== DATA SECTION ==

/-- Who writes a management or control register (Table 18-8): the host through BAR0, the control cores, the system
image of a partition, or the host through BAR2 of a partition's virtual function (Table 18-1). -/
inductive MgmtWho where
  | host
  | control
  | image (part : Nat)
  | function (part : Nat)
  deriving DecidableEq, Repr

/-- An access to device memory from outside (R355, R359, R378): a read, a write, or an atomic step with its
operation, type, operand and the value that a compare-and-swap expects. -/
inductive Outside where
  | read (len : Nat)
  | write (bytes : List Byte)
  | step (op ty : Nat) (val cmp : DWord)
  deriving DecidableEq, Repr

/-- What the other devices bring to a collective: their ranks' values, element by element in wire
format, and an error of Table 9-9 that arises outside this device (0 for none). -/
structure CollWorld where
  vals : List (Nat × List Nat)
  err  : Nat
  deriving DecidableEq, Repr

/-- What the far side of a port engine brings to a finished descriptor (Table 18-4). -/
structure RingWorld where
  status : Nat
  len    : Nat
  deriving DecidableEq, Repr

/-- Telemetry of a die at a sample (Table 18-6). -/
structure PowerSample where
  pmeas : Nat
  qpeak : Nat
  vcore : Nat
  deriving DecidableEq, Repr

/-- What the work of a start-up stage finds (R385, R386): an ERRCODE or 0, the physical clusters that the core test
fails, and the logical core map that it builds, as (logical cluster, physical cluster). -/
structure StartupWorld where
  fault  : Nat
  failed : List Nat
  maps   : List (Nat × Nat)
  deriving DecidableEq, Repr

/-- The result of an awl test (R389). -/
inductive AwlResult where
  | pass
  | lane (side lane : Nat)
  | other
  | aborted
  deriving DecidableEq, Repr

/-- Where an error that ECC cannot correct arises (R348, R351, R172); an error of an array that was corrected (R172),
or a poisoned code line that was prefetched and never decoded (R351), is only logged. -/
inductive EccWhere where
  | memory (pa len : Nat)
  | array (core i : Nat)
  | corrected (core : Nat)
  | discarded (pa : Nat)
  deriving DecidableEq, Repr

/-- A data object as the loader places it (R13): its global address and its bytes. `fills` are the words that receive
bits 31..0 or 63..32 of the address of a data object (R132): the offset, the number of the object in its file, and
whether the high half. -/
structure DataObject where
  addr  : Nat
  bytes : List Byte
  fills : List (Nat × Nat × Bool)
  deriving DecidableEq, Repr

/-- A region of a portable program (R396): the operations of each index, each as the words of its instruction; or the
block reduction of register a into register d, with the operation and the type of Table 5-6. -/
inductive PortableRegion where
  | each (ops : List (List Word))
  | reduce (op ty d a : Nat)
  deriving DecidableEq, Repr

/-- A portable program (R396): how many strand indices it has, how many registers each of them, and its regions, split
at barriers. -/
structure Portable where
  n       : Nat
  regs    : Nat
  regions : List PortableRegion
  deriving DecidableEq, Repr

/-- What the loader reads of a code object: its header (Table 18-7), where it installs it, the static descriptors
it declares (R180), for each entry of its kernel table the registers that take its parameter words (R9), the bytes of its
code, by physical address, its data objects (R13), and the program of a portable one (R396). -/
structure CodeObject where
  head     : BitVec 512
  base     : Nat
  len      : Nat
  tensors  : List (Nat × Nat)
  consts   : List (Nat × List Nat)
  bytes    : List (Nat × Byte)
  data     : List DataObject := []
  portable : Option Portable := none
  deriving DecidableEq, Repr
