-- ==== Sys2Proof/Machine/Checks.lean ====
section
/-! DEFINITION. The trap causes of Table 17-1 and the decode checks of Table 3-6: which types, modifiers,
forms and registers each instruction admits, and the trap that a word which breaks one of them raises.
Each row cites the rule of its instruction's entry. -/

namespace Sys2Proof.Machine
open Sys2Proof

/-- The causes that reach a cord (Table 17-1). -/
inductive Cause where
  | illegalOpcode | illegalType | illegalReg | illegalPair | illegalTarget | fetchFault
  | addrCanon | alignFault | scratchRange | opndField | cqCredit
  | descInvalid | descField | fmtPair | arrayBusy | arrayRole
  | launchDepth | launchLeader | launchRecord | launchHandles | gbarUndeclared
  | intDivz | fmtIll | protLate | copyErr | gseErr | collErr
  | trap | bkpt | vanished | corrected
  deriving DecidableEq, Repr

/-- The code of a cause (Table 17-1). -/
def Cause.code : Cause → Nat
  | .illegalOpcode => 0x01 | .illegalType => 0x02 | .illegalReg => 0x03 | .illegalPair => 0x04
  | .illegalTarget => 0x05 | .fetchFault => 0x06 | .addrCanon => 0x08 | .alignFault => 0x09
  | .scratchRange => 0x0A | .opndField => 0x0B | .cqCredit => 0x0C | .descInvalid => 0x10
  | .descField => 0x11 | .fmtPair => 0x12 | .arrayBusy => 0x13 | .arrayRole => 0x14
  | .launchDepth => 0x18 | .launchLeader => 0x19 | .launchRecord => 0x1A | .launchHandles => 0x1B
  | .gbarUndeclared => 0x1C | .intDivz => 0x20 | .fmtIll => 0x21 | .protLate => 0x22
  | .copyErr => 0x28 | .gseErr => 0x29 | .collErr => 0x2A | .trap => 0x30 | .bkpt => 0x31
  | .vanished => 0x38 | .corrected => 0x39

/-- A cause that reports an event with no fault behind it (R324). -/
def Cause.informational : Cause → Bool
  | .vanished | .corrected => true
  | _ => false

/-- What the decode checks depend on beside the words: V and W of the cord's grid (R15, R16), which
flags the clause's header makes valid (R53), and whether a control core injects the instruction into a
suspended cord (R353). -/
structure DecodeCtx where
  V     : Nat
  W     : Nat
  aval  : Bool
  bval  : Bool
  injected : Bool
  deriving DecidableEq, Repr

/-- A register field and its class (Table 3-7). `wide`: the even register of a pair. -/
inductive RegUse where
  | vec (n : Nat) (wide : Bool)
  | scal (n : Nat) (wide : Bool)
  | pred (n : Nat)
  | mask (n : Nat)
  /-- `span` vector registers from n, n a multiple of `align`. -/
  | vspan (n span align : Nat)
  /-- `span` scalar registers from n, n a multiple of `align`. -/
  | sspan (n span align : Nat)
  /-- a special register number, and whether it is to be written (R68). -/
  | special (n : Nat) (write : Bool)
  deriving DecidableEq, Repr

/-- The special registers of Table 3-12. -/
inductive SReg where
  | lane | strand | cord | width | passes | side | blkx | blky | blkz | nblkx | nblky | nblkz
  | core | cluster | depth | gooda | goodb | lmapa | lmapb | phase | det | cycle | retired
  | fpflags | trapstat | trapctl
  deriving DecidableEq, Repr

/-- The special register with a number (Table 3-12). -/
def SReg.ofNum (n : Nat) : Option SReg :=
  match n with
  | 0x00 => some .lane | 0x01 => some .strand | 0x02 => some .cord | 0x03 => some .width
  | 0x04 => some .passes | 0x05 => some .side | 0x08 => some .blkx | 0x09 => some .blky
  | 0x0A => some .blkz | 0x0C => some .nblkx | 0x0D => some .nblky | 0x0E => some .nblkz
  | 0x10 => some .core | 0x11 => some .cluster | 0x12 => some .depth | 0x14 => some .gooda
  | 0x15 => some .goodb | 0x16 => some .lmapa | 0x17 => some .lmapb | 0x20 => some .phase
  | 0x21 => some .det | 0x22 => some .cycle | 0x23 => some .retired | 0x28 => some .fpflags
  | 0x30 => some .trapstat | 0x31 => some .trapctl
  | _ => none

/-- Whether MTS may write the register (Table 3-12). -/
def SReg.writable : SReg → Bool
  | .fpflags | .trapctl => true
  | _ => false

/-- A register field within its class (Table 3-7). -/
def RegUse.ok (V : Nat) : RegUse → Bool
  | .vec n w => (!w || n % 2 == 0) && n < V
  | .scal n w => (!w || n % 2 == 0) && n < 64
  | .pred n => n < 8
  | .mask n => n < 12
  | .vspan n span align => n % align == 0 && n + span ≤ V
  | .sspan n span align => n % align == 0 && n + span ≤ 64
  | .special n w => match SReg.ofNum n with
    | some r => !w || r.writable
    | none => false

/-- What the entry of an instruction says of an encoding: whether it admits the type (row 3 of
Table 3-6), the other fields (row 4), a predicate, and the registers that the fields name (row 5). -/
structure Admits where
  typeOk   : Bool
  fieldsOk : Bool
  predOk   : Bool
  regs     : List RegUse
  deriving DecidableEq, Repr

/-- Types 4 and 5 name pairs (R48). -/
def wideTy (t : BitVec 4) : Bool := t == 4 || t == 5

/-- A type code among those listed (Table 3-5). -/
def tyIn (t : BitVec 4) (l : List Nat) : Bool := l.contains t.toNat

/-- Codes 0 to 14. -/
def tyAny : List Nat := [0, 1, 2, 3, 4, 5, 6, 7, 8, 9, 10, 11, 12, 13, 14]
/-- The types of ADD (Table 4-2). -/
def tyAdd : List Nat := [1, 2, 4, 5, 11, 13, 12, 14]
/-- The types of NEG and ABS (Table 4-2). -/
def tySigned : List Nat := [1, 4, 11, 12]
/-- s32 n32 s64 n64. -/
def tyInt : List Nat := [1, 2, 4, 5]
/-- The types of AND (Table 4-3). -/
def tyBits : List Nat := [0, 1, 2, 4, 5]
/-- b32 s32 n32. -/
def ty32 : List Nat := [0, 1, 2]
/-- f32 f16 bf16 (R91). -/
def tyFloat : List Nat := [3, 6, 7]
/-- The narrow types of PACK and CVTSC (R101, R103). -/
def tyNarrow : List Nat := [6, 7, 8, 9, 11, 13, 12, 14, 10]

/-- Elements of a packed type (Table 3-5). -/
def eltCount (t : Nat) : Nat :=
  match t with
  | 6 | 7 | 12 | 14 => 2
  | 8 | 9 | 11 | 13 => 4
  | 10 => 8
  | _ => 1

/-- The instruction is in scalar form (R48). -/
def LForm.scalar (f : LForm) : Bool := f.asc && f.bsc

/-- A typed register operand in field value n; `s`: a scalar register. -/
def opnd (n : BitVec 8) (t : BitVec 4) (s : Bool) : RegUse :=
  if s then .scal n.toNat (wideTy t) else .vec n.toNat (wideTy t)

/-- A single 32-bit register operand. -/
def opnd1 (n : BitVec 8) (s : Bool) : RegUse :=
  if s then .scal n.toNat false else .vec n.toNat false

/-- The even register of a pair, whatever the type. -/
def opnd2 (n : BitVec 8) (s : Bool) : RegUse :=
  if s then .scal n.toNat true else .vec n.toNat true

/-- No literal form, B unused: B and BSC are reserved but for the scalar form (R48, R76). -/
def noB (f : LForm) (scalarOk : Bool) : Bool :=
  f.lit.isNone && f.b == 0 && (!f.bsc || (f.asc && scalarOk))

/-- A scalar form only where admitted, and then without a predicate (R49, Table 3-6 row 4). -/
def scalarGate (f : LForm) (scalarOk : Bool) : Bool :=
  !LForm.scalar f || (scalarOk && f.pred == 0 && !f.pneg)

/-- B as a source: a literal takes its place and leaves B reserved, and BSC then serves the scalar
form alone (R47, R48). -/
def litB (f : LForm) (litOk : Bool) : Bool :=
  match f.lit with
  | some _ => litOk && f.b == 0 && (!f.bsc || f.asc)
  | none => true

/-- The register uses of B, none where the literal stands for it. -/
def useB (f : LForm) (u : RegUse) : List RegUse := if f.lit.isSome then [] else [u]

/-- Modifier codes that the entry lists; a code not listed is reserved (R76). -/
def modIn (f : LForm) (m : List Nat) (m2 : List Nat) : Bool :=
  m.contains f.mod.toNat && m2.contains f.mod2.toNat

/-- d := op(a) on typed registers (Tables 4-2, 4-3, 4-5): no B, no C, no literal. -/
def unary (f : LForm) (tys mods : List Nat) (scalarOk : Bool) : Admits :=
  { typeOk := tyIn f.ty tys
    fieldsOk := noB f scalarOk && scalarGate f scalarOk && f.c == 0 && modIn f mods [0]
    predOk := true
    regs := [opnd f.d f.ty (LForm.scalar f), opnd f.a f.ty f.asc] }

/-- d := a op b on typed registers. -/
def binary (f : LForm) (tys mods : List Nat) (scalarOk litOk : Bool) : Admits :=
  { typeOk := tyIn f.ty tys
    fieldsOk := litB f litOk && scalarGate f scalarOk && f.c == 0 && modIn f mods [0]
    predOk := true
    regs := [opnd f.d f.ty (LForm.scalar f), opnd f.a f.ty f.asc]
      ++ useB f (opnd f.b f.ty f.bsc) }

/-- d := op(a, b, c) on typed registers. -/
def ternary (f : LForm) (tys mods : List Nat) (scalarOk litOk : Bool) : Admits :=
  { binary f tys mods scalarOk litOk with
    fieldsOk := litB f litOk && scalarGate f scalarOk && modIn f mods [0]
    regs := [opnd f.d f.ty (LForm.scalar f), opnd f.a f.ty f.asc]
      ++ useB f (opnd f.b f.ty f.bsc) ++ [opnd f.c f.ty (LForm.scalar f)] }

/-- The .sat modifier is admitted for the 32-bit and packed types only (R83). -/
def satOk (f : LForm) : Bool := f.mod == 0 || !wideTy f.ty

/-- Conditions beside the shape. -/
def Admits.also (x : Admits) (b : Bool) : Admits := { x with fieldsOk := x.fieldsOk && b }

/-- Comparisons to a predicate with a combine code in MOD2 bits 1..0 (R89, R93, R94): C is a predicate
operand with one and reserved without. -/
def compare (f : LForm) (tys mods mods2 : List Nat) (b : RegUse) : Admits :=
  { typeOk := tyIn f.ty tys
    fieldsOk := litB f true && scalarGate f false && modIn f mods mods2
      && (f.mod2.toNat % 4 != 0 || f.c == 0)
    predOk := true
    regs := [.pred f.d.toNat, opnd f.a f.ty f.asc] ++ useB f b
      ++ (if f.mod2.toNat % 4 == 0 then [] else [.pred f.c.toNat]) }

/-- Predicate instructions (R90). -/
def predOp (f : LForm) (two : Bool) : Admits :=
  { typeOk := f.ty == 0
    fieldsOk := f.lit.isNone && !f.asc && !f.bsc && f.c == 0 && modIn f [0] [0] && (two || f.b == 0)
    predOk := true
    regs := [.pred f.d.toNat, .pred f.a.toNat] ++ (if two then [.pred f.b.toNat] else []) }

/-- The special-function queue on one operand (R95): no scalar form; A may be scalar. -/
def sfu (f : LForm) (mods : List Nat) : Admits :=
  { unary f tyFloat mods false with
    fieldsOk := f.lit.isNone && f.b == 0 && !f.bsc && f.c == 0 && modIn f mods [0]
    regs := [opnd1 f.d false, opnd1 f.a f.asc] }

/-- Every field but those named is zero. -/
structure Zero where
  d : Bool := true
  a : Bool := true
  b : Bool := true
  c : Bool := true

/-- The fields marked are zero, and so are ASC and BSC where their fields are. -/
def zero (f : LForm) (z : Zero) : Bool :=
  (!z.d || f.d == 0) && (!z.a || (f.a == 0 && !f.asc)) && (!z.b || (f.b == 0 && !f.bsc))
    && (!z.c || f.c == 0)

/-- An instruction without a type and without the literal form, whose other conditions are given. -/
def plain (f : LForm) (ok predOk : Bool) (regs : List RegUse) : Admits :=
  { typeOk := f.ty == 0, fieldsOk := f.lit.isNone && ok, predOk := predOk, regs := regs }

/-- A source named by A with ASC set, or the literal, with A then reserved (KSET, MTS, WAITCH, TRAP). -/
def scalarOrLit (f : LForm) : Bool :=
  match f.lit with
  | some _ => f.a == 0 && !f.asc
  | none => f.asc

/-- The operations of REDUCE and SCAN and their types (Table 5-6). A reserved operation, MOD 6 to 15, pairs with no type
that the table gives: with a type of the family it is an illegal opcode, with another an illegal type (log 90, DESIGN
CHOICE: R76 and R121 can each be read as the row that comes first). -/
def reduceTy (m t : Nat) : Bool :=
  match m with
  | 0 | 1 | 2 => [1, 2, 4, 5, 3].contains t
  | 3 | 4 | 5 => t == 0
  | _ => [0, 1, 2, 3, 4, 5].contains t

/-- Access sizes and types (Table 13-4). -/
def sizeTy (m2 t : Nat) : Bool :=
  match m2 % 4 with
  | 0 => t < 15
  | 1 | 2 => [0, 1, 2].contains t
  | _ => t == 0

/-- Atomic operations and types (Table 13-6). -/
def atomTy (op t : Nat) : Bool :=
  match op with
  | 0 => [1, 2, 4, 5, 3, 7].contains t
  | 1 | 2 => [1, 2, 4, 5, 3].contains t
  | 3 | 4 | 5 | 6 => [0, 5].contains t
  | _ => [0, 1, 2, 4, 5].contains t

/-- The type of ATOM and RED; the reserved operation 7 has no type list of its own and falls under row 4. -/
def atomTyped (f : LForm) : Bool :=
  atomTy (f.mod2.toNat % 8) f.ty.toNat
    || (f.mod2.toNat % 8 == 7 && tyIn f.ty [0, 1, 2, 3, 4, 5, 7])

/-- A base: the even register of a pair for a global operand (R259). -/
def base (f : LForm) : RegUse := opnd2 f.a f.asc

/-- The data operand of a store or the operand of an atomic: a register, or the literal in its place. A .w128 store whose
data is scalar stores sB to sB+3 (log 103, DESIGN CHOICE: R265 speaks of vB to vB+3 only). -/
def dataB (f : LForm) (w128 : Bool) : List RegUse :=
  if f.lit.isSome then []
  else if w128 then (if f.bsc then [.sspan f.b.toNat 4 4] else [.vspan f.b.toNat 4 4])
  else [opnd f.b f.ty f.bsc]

===

WHAT YOU NEED TO DO:
Write out again, exactly, the lines from the start of the entries up to and including the one with "(core i : Nat)". Nothing else belongs in the reply.

RESULT:
/-- Who writes a management or control register (Table 18-8): the host through BAR0, the control cores, the system
image of a partition, or the host through BAR2 of a partition's virtual function (Table 18-1). -/
inductive MgmtWho where
  | host
  | control
  | image (part : Nat)
  | function (part : Nat)
  deriving DecidableEq, Repr

/-- An access to device memory from outside (R355, R359, R378): a read, a write, or an atomic step with its
operation, type, operand and the value that a compare-and-swap expects. -/
inductive Outside where
  | read (len : Nat)
  | write (bytes : List Byte)
  | step (op ty : Nat) (val cmp : DWord)
  deriving DecidableEq, Repr

/-- What the other devices bring to a collective: their ranks' values, element by element in wire
format, and an error of Table 9-9 that arises outside this device (0 for none). -/
structure CollWorld where
  vals : List (Nat × List Nat)
  err  : Nat
  deriving DecidableEq, Repr

/-- What the far side of a port engine brings to a finished descriptor (Table 18-4). -/
structure RingWorld where
  status : Nat
  len    : Nat
  deriving DecidableEq, Repr

/-- Telemetry of a die at a sample (Table 18-6). -/
structure PowerSample where
  pmeas : Nat
  qpeak : Nat
  vcore : Nat
  deriving DecidableEq, Repr

/-- What the work of a start-up stage finds (R385, R386): an ERRCODE or 0, the physical clusters that the core test
fails, and the logical core map that it builds, as (logical cluster, physical cluster). -/
structure StartupWorld where
  fault  : Nat
  failed : List Nat
  maps   : List (Nat × Nat)
  deriving DecidableEq, Repr

/-- The result of an awl test (R389). -/
inductive AwlResult where
  | pass
  | lane (side lane : Nat)
  | other
  | aborted
  deriving DecidableEq, Repr

/-- Where an error that ECC cannot correct arises (R348, R351, R172); an error of an array that was corrected (R172),
or a poisoned code line that was prefetched and never decoded (R351), is only logged. -/
inductive EccWhere where
  | memory (pa len : Nat)
  | array (core i : Nat)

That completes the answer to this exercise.